Socrates states, “If you interpret the upward journey and the study of things above as the upward journey of the soul to the intelligible realm, you’ll grasp what I hope to convey” (Republic, 517b). One must be released from their bonds through proper education, then strive with difficulty up the “rough, steep path” of philosophy to the life worth living, or to the examined life. It is in this way that one must learn to pursue the good and the beautiful in order to become more excellent.
In the knowable realm, the form of the good is the last thing to be seen, and it is reached only with difficulty. Once one has seen it, however, one must conclude that it is the cause of all that is correct and beautiful in anything, that it produces both light and its source in the visible realm, and that in the intelligible realm it controls and provides truth and understanding, so that anyone who is to act sensibly in private or public must see it (Republic, 517b).
These actions committed by those who have seen the light of the good help to create a more harmonious or excellent society. It is necessary for those who have seen the form of the good to return to the prisoners of the cave and help them make the ascent up the slope toward the actualization of arête, the actualization of the virtuous life. To quote from Socrates, “It is our task as founders, then, to compel the best natures to reach the study we said before is the most important, namely, to make the ascent and see the good” (Republic, 519c). When we have cultivated this desire in ourselves for the good, and have sought to help others along the same path in pursuit of virtue, we are moving in the right direction, toward the Good. We have started to live a life worth living. However, this is by no means a stopping point, the pursuit of arête can never be a completed journey, because we ourselves are not the good. The good is something beyond us and out of our reach. The good may become more accessible or intelligible to us, but it, according to Socrates, is never something attainable. Since arête or virtue is not wholly attainable, its lack creates a desire within the individual who has “seen the good,” and this lack spurs that individual onto love of the good and perpetual pursuit of the good.

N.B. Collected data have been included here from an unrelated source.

/-! ### setPoison -/

@[simp] theorem State.setPoison_agenda (loc : Nat) (b : Bool) : (s.setPoison loc b).agenda = s.agenda := rfl
@[simp] theorem State.setPoison_cur (loc : Nat) (b : Bool) : (s.setPoison loc b).cur = s.cur := rfl
@[simp] theorem State.setPoison_fresh (loc : Nat) (b : Bool) : (s.setPoison loc b).fresh = s.fresh := rfl
@[simp] theorem State.setPoison_beat (loc : Nat) (b : Bool) : (s.setPoison loc b).beat = s.beat := rfl
@[simp] theorem State.setPoison_mem (loc : Nat) (b : Bool) : (s.setPoison loc b).mem = s.mem := rfl
@[simp] theorem State.setPoison_stores (loc : Nat) (b : Bool) : (s.setPoison loc b).stores = s.stores := rfl
@[simp] theorem State.setPoison_codeOld (loc : Nat) (b : Bool) : (s.setPoison loc b).codeOld = s.codeOld := rfl
@[simp] theorem State.setPoison_rel (loc : Nat) (b : Bool) : (s.setPoison loc b).rel = s.rel := rfl
@[simp] theorem State.setPoison_symErr (loc : Nat) (b : Bool) : (s.setPoison loc b).symErr = s.symErr := rfl
@[simp] theorem State.setPoison_groups (loc : Nat) (b : Bool) : (s.setPoison loc b).groups = s.groups := rfl
@[simp] theorem State.setPoison_units (loc : Nat) (b : Bool) : (s.setPoison loc b).units = s.units := rfl
@[simp] theorem State.setPoison_gens (loc : Nat) (b : Bool) : (s.setPoison loc b).gens = s.gens := rfl
@[simp] theorem State.setPoison_cores (loc : Nat) (b : Bool) : (s.setPoison loc b).cores = s.cores := rfl
@[simp] theorem State.setPoison_launches (loc : Nat) (b : Bool) : (s.setPoison loc b).launches = s.launches := rfl
@[simp] theorem State.setPoison_jobs (loc : Nat) (b : Bool) : (s.setPoison loc b).jobs = s.jobs := rfl
@[simp] theorem State.setPoison_nextJob (loc : Nat) (b : Bool) : (s.setPoison loc b).nextJob = s.nextJob := rfl
@[simp] theorem State.setPoison_parts (loc : Nat) (b : Bool) : (s.setPoison loc b).parts = s.parts := rfl
@[simp] theorem State.setPoison_spaces (loc : Nat) (b : Bool) : (s.setPoison loc b).spaces = s.spaces := rfl
@[simp] theorem State.setPoison_routes (loc : Nat) (b : Bool) : (s.setPoison loc b).routes = s.routes := rfl
@[simp] theorem State.setPoison_tlbs (loc : Nat) (b : Bool) : (s.setPoison loc b).tlbs = s.tlbs := rfl
@[simp] theorem State.setPoison_walkers (loc : Nat) (b : Bool) : (s.setPoison loc b).walkers = s.walkers := rfl
@[simp] theorem State.setPoison_l2 (loc : Nat) (b : Bool) : (s.setPoison loc b).l2 = s.l2 := rfl
@[simp] theorem State.setPoison_psel (loc : Nat) (b : Bool) : (s.setPoison loc b).psel = s.psel := rfl
@[simp] theorem State.setPoison_pkts (loc : Nat) (b : Bool) : (s.setPoison loc b).pkts = s.pkts := rfl
@[simp] theorem State.setPoison_nextPkt (loc : Nat) (b : Bool) : (s.setPoison loc b).nextPkt = s.nextPkt := rfl
@[simp] theorem State.setPoison_switches (loc : Nat) (b : Bool) : (s.setPoison loc b).switches = s.switches := rfl
@[simp] theorem State.setPoison_netBudget (loc : Nat) (b : Bool) : (s.setPoison loc b).netBudget = s.netBudget := rfl
@[simp] theorem State.setPoison_hbmBudget (loc : Nat) (b : Bool) : (s.setPoison loc b).hbmBudget = s.hbmBudget := rfl
@[simp] theorem State.setPoison_rayBudget (loc : Nat) (b : Bool) : (s.setPoison loc b).rayBudget = s.rayBudget := rfl
@[simp] theorem State.setPoison_oldWords (loc : Nat) (b : Bool) : (s.setPoison loc b).oldWords = s.oldWords := rfl
@[simp] theorem State.setPoison_sills (loc : Nat) (b : Bool) : (s.setPoison loc b).sills = s.sills := rfl
@[simp] theorem State.setPoison_structs (loc : Nat) (b : Bool) : (s.setPoison loc b).structs = s.structs := rfl
@[simp] theorem State.setPoison_rays (loc : Nat) (b : Bool) : (s.setPoison loc b).rays = s.rays := rfl
@[simp] theorem State.setPoison_nextRay (loc : Nat) (b : Bool) : (s.setPoison loc b).nextRay = s.nextRay := rfl
@[simp] theorem State.setPoison_conts (loc : Nat) (b : Bool) : (s.setPoison loc b).conts = s.conts := rfl
@[simp] theorem State.setPoison_curs (loc : Nat) (b : Bool) : (s.setPoison loc b).curs = s.curs := rfl
@[simp] theorem State.setPoison_rasters (loc : Nat) (b : Bool) : (s.setPoison loc b).rasters = s.rasters := rfl
@[simp] theorem State.setPoison_nets (loc : Nat) (b : Bool) : (s.setPoison loc b).nets = s.nets := rfl
@[simp] theorem State.setPoison_rcas (loc : Nat) (b : Bool) : (s.setPoison loc b).rcas = s.rcas := rfl
@[simp] theorem State.setPoison_sanders (loc : Nat) (b : Bool) : (s.setPoison loc b).sanders = s.sanders := rfl
@[simp] theorem State.setPoison_shadow (loc : Nat) (b : Bool) : (s.setPoison loc b).shadow = s.shadow := rfl
@[simp] theorem State.setPoison_puts (loc : Nat) (b : Bool) : (s.setPoison loc b).puts = s.puts := rfl
@[simp] theorem State.setPoison_futas (loc : Nat) (b : Bool) : (s.setPoison loc b).futas = s.futas := rfl
@[simp] theorem State.setPoison_portA (loc : Nat) (b : Bool) : (s.setPoison loc b).portA = s.portA := rfl
@[simp] theorem State.setPoison_portB (loc : Nat) (b : Bool) : (s.setPoison loc b).portB = s.portB := rfl
@[simp] theorem State.setPoison_portD (loc : Nat) (b : Bool) : (s.setPoison loc b).portD = s.portD := rfl
@[simp] theorem State.setPoison_shared (loc : Nat) (b : Bool) : (s.setPoison loc b).shared = s.shared := rfl
@[simp] theorem State.setPoison_log (loc : Nat) (b : Bool) : (s.setPoison loc b).log = s.log := rfl
@[simp] theorem State.setPoison_lost (loc : Nat) (b : Bool) : (s.setPoison loc b).lost = s.lost := rfl
@[simp] theorem State.setPoison_hostLines (loc : Nat) (b : Bool) : (s.setPoison loc b).hostLines = s.hostLines := rfl
@[simp] theorem State.setPoison_hostHeld (loc : Nat) (b : Bool) : (s.setPoison loc b).hostHeld = s.hostHeld := rfl
@[simp] theorem State.setPoison_hostWait (loc : Nat) (b : Bool) : (s.setPoison loc b).hostWait = s.hostWait := rfl
@[simp] theorem State.setPoison_mgmt (loc : Nat) (b : Bool) : (s.setPoison loc b).mgmt = s.mgmt := rfl
@[simp] theorem State.setPoison_out (loc : Nat) (b : Bool) : (s.setPoison loc b).out = s.out := rfl

/-! ### putL2Set -/

@[simp] theorem State.putL2Set_agenda (slice set : Nat) (ls : List L2Line) : (s.putL2Set slice set ls).agenda = s.agenda := rfl
@[simp] theorem State.putL2Set_cur (slice set : Nat) (ls : List L2Line) : (s.putL2Set slice set ls).cur = s.cur := rfl
@[simp] theorem State.putL2Set_fresh (slice set : Nat) (ls : List L2Line) : (s.putL2Set slice set ls).fresh = s.fresh := rfl
@[simp] theorem State.putL2Set_beat (slice set : Nat) (ls : List L2Line) : (s.putL2Set slice set ls).beat = s.beat := rfl
@[simp] theorem State.putL2Set_mem (slice set : Nat) (ls : List L2Line) : (s.putL2Set slice set ls).mem = s.mem := rfl
@[simp] theorem State.putL2Set_poison (slice set : Nat) (ls : List L2Line) : (s.putL2Set slice set ls).poison = s.poison := rfl
@[simp] theorem State.putL2Set_stores (slice set : Nat) (ls : List L2Line) : (s.putL2Set slice set ls).stores = s.stores := rfl
@[simp] theorem State.putL2Set_codeOld (slice set : Nat) (ls : List L2Line) : (s.putL2Set slice set ls).codeOld = s.codeOld := rfl
@[simp] theorem State.putL2Set_rel (slice set : Nat) (ls : List L2Line) : (s.putL2Set slice set ls).rel = s.rel := rfl
@[simp] theorem State.putL2Set_symErr (slice set : Nat) (ls : List L2Line) : (s.putL2Set slice set ls).symErr = s.symErr := rfl
@[simp] theorem State.putL2Set_groups (slice set : Nat) (ls : List L2Line) : (s.putL2Set slice set ls).groups = s.groups := rfl
@[simp] theorem State.putL2Set_units (slice set : Nat) (ls : List L2Line) : (s.putL2Set slice set ls).units = s.units := rfl
@[simp] theorem State.putL2Set_gens (slice set : Nat) (ls : List L2Line) : (s.putL2Set slice set ls).gens = s.gens := rfl
@[simp] theorem State.putL2Set_cores (slice set : Nat) (ls : List L2Line) : (s.putL2Set slice set ls).cores = s.cores := rfl
@[simp] theorem State.putL2Set_launches (slice set : Nat) (ls : List L2Line) : (s.putL2Set slice set ls).launches = s.launches := rfl
@[simp] theorem State.putL2Set_jobs (slice set : Nat) (ls : List L2Line) : (s.putL2Set slice set ls).jobs = s.jobs := rfl
@[simp] theorem State.putL2Set_nextJob (slice set : Nat) (ls : List L2Line) : (s.putL2Set slice set ls).nextJob = s.nextJob := rfl
@[simp] theorem State.putL2Set_parts (slice set : Nat) (ls : List L2Line) : (s.putL2Set slice set ls).parts = s.parts := rfl
@[simp] theorem State.putL2Set_spaces (slice set : Nat) (ls : List L2Line) : (s.putL2Set slice set ls).spaces = s.spaces := rfl
@[simp] theorem State.putL2Set_routes (slice set : Nat) (ls : List L2Line) : (s.putL2Set slice set ls).routes = s.routes := rfl
@[simp] theorem State.putL2Set_tlbs (slice set : Nat) (ls : List L2Line) : (s.putL2Set slice set ls).tlbs = s.tlbs := rfl
@[simp] theorem State.putL2Set_walkers (slice set : Nat) (ls : List L2Line) : (s.putL2Set slice set ls).walkers = s.walkers := rfl
@[simp] theorem State.putL2Set_psel (slice set : Nat) (ls : List L2Line) : (s.putL2Set slice set ls).psel = s.psel := rfl
@[simp] theorem State.putL2Set_pkts (slice set : Nat) (ls : List L2Line) : (s.putL2Set slice set ls).pkts = s.pkts := rfl
@[simp] theorem State.putL2Set_nextPkt (slice set : Nat) (ls : List L2Line) : (s.putL2Set slice set ls).nextPkt = s.nextPkt := rfl
@[simp] theorem State.putL2Set_switches (slice set : Nat) (ls : List L2Line) : (s.putL2Set slice set ls).switches = s.switches := rfl
@[simp] theorem State.putL2Set_netBudget (slice set : Nat) (ls : List L2Line) : (s.putL2Set slice set ls).netBudget = s.netBudget := rfl
@[simp] theorem State.putL2Set_hbmBudget (slice set : Nat) (ls : List L2Line) : (s.putL2Set slice set ls).hbmBudget = s.hbmBudget := rfl
@[simp] theorem State.putL2Set_rayBudget (slice set : Nat) (ls : List L2Line) : (s.putL2Set slice set ls).rayBudget = s.rayBudget := rfl
@[simp] theorem State.putL2Set_oldWords (slice set : Nat) (ls : List L2Line) : (s.putL2Set slice set ls).oldWords = s.oldWords := rfl
@[simp] theorem State.putL2Set_sills (slice set : Nat) (ls : List L2Line) : (s.putL2Set slice set ls).sills = s.sills := rfl
@[simp] theorem State.putL2Set_structs (slice set : Nat) (ls : List L2Line) : (s.putL2Set slice set ls).structs = s.structs := rfl
@[simp] theorem State.putL2Set_rays (slice set : Nat) (ls : List L2Line) : (s.putL2Set slice set ls).rays = s.rays := rfl
@[simp] theorem State.putL2Set_nextRay (slice set : Nat) (ls : List L2Line) : (s.putL2Set slice set ls).nextRay = s.nextRay := rfl
@[simp] theorem State.putL2Set_conts (slice set : Nat) (ls : List L2Line) : (s.putL2Set slice set ls).conts = s.conts := rfl
@[simp] theorem State.putL2Set_curs (slice set : Nat) (ls : List L2Line) : (s.putL2Set slice set ls).curs = s.curs := rfl
@[simp] theorem State.putL2Set_rasters (slice set : Nat) (ls : List L2Line) : (s.putL2Set slice set ls).rasters = s.rasters := rfl
@[simp] theorem State.putL2Set_nets (slice set : Nat) (ls : List L2Line) : (s.putL2Set slice set ls).nets = s.nets := rfl
@[simp] theorem State.putL2Set_rcas (slice set : Nat) (ls : List L2Line) : (s.putL2Set slice set ls).rcas = s.rcas := rfl
@[simp] theorem State.putL2Set_sanders (slice set : Nat) (ls : List L2Line) : (s.putL2Set slice set ls).sanders = s.sanders := rfl
@[simp] theorem State.putL2Set_shadow (slice set : Nat) (ls : List L2Line) : (s.putL2Set slice set ls).shadow = s.shadow := rfl
@[simp] theorem State.putL2Set_puts (slice set : Nat) (ls : List L2Line) : (s.putL2Set slice set ls).puts = s.puts := rfl
@[simp] theorem State.putL2Set_futas (slice set : Nat) (ls : List L2Line) : (s.putL2Set slice set ls).futas = s.futas := rfl
@[simp] theorem State.putL2Set_portA (slice set : Nat) (ls : List L2Line) : (s.putL2Set slice set ls).portA = s.portA := rfl
@[simp] theorem State.putL2Set_portB (slice set : Nat) (ls : List L2Line) : (s.putL2Set slice set ls).portB = s.portB := rfl
@[simp] theorem State.putL2Set_portD (slice set : Nat) (ls : List L2Line) : (s.putL2Set slice set ls).portD = s.portD := rfl
@[simp] theorem State.putL2Set_shared (slice set : Nat) (ls : List L2Line) : (s.putL2Set slice set ls).shared = s.shared := rfl
@[simp] theorem State.putL2Set_log (slice set : Nat) (ls : List L2Line) : (s.putL2Set slice set ls).log = s.log := rfl
@[simp] theorem State.putL2Set_lost (slice set : Nat) (ls : List L2Line) : (s.putL2Set slice set ls).lost = s.lost := rfl
@[simp] theorem State.putL2Set_hostLines (slice set : Nat) (ls : List L2Line) : (s.putL2Set slice set ls).hostLines = s.hostLines := rfl
@[simp] theorem State.putL2Set_hostHeld (slice set : Nat) (ls : List L2Line) : (s.putL2Set slice set ls).hostHeld = s.hostHeld := rfl
@[simp] theorem State.putL2Set_hostWait (slice set : Nat) (ls : List L2Line) : (s.putL2Set slice set ls).hostWait = s.hostWait := rfl
@[simp] theorem State.putL2Set_mgmt (slice set : Nat) (ls : List L2Line) : (s.putL2Set slice set ls).mgmt = s.mgmt := rfl
@[simp] theorem State.putL2Set_out (slice set : Nat) (ls : List L2Line) : (s.putL2Set slice set ls).out = s.out := rfl
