-- ==== Sys2Proof/Tests/Slice0.lean ====
section
/-! SUPPORT. Tests: ill-formed terms that the checks refuse, words of the spec's encodings with the instructions that they stand
for, single steps, and for each statement about the model states that meet its hypotheses. -/

set_option Elab.async false

namespace Sys2Proof.Tests

open Sys2Proof Sys2Proof.Machine Sys2Proof.Claims

/-! ### Terms that the checks refuse: one for each check -/

/-- A lane instruction's fields: d V8, a V4, b V5, c V6, type u64. -/
def lf : LF := { d := 8, a := 4, b := 5, c := 6, ty := 0, rm := 0, neg := 0, pg := 0, fe := 0, sk := 0, md := 0, imm := 0 }

/-- With c unused. -/
def lf2 : LF := { lf with c := 0 }

theorem test_wf_ok : WellFormed (.lAdd lf2) ∧ WellFormed (.lMad lf) ∧ WellFormed (.cScmp 1 2 3 9) ∧ WellFormed (.evRefresh 11 3) := by
  decide

/-- R43, R165: the type, an unused register field, rm, sk, md and imm of a lane instruction. -/
theorem test_wf_lane_fields : ¬WellFormed (.lAdd { lf2 with ty := 9 }) ∧ ¬WellFormed (.lAdd lf) ∧ ¬WellFormed (.lAdd { lf2 with rm := 1 }) ∧
    ¬WellFormed (.lAdd { lf2 with sk := 1 }) ∧ ¬WellFormed (.lAdd { lf2 with md := 2 }) ∧ ¬WellFormed (.lAdd { lf2 with imm := 1 }) := by
  decide

/-- R31, R36, R222, R226, R229: destinations, sources, fe bits, blocks, small numbers and Q registers. -/
theorem test_wf_lane_registers : ¬WellFormed (.lAdd { lf2 with d := 245 }) ∧ ¬WellFormed (.lAdd { lf2 with a := 251 }) ∧
    ¬WellFormed (.lAdd { lf2 with a := 232, fe := 4 }) ∧ ¬WellFormed (.lTrace { lf2 with ty := 17, a := 230 }) ∧
    ¬WellFormed (.lCmp { lf2 with d := 8 }) ∧ ¬WellFormed (.lWld { lf with d := 0, a := 239, b := 0, c := 0, ty := 11 }) ∧
    ¬WellFormed (.lMma { lf with d := 1, a := 0, b := 0, c := 244, ty := 11, md := 8 }) := by
  decide

/-- The entries' own rules: R179, R184, R189, R193, R196, R198, R200, R204, R205, R206. -/
theorem test_wf_lane_entries : ¬WellFormed (.lCvt { lf2 with ty := 9, md := 9 }) ∧ ¬WellFormed (.lSwz { lf2 with ty := 9, imm := 0x04 }) ∧
    ¬WellFormed (.lBxdq { lf2 with ty := 14, b := 0, md := 3 }) ∧ ¬WellFormed (.lCmp { lf2 with d := 1, md := 10 }) ∧
    ¬WellFormed (.lFcmp { lf2 with d := 1, ty := 9, md := 8 }) ∧ ¬WellFormed (.lShflx { lf2 with b := 0, imm := 32 }) ∧
    ¬WellFormed (.lBcast { lf2 with b := 0, imm := 32 }) ∧ ¬WellFormed (.lBcastFirst { lf2 with b := 0, md := 0 }) ∧
    ¬WellFormed (.lReds { lf2 with md := 6 }) ∧ ¬WellFormed (.lQswap { lf2 with b := 0, md := 3 }) ∧
    ¬WellFormed (.lLd { lf2 with ty := 3, md := 1 }) ∧ ¬WellFormed (.lLdPlanes { lf2 with ty := 14, md := 28 }) := by
  decide

/-- R212, R218, R219, R235, R240, R243, R245, R248. -/
theorem test_wf_lane_entries_more : ¬WellFormed (.lAtom { lf with md := 9 }) ∧ ¬WellFormed (.lTrapif { lf2 with d := 0, b := 0, imm := 0x30 }) ∧
    ¬WellFormed (.lLnop { lf with d := 0, a := 0, b := 0, c := 0, imm := 16 }) ∧
    ¬WellFormed (.lAccrd { lf2 with b := 0, ty := 9, imm := 8 }) ∧ ¬WellFormed (.lResumeAccept { lf2 with d := 0, b := 0, ty := 17 }) ∧
    ¬WellFormed (.lResumeEnd { lf2 with d := 0, b := 0, ty := 17 }) ∧ ¬WellFormed (.lSample { lf with ty := 9, md := 3 }) ∧
    ¬WellFormed (.lHgrid { lf with b := 0, ty := 11, md := 12 }) ∧ ¬WellFormed (.lRcqt { lf with b := 0, ty := 11, imm := 32 }) := by
  decide
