-- ==== Sys2Proof/WellFormed.lean ====
section
/-! DEFINITION. Which terms of `Instr` are instructions of the core: the mnemonic-by-mode matrix of
30_encoding.md rule R55 and the list of unrecognized bytes of rule R56. PRESUMED (the spec's
decisions D2 and D3; log entries 2 and 3): the matrix is the conventional 6502 one. -/

namespace Sys2Proof

/-- The memory operand is in one of the named modes. -/
def MemMode.isIn (tags : List ModeTag) (m : MemMode) : Bool :=
  tags.contains m.tag

/-- Immediate, or a memory operand in one of the named modes. -/
def Src.isIn (tags : List ModeTag) : Src → Bool
  | .imm _ => true
  | .mem m => m.isIn tags

/-- The accumulator, or a memory operand in one of the named modes. -/
def Target.isIn (tags : List ModeTag) : Target → Bool
  | .acc => true
  | .mem m => m.isIn tags

/-- The 111 opcode bytes of R56, row by row as the spec lists them. -/
def unrecognizedOpcodes : List Byte :=
  [0x02, 0x03, 0x04, 0x07, 0x08, 0x0B, 0x0C, 0x0F] ++
  [0x12, 0x13, 0x14, 0x17, 0x1A, 0x1B, 0x1C, 0x1F] ++
  [0x22, 0x23, 0x24, 0x27, 0x28, 0x2B, 0x2C, 0x2F] ++
  [0x32, 0x33, 0x34, 0x37, 0x3A, 0x3B, 0x3C, 0x3F] ++
  [0x42, 0x43, 0x44, 0x47, 0x48, 0x4B, 0x4F] ++
  [0x52, 0x53, 0x54, 0x57, 0x5A, 0x5B, 0x5C, 0x5F] ++
  [0x62, 0x63, 0x64, 0x67, 0x68, 0x6B, 0x6F] ++
  [0x72, 0x73, 0x74, 0x77, 0x7A, 0x7B, 0x7C, 0x7F] ++
  [0x80, 0x82, 0x83, 0x87, 0x89, 0x8B, 0x8F] ++
  [0x92, 0x93, 0x97, 0x9B, 0x9C, 0x9E, 0x9F] ++
  [0xA3, 0xA7, 0xAB, 0xAF] ++
  [0xB2, 0xB3, 0xB7, 0xBB, 0xBF] ++
  [0xC2, 0xC3, 0xC7, 0xCB, 0xCF] ++
  [0xD2, 0xD3, 0xD4, 0xD7, 0xDA, 0xDB, 0xDC, 0xDF] ++
  [0xE2, 0xE3, 0xE7, 0xEB, 0xEF] ++
  [0xF2, 0xF3, 0xF4, 0xF7, 0xFA, 0xFB, 0xFC, 0xFF]

/-- The modes LDA, STA, CMP, AND, ORA, EOR, ADC and SBC have (R55). -/
def accumulatorModes : List ModeTag := [.zp, .zpx, .abs, .absx, .absy, .indx, .indy]

/-- The modes INC, DEC and the shifts and rotates have (R55). -/
def modifyModes : List ModeTag := [.zp, .zpx, .abs, .absx]

/-- `i` is an instruction of the core: its operand form stands in the matrix of R55, or its byte in the
list of R56. -/
def Instr.wellFormed : Instr → Bool
  | .lda o => o.isIn accumulatorModes
  | .ldx o => o.isIn [.zp, .zpy, .abs, .absy]
  | .ldy o => o.isIn [.zp, .zpx, .abs, .absx]
  | .sta m => m.isIn accumulatorModes
  | .stx m => m.isIn [.zp, .zpy, .abs]
  | .sty m => m.isIn [.zp, .zpx, .abs]
  | .inc m => m.isIn modifyModes
  | .dec m => m.isIn modifyModes
  | .cmp o => o.isIn accumulatorModes
  | .cpx o => o.isIn [.zp, .abs]
  | .cpy o => o.isIn [.zp, .abs]
  | .and o => o.isIn accumulatorModes
  | .ora o => o.isIn accumulatorModes
  | .eor o => o.isIn accumulatorModes
  | .asl t => t.isIn modifyModes
  | .lsr t => t.isIn modifyModes
  | .rol t => t.isIn modifyModes
  | .ror t => t.isIn modifyModes
  | .adc o => o.isIn accumulatorModes
  | .sbc o => o.isIn accumulatorModes
  | .tax | .txa | .tay | .tya | .tsx | .txs => true
  | .inx | .iny | .dex | .dey => true
  | .jmpAbs _ | .jmpInd _ | .jsr _ | .rts | .rti => true
  | .bcc _ | .bcs _ | .beq _ | .bne _ | .bmi _ | .bpl _ | .bvc _ | .bvs _ => true
  | .sec | .clc | .sed | .cld | .sei | .cli | .clv | .nop | .brk => true
  | .unrecognized op => unrecognizedOpcodes.contains op

end Sys2Proof
end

If we return to the questions that were posed at the beginning, and ask again, “How does virtue apply to human kind?” and “What is the best life for us?”--we will see that arête exists only when humans exercise their reason and struggle to maintain the good. That is the function of the human soul. The best life for us is the life in which we seek to enter the discourse and strive upward towards the form of the good. This discourse that we must enter into, if we are ever able to achieve the good life and become more virtuous, is the same discourse that has been going on since the days of Socrates in Athens, and the same discourse that will continue as long as there are people who will ask the question “What is virtue and how can I live the best life?”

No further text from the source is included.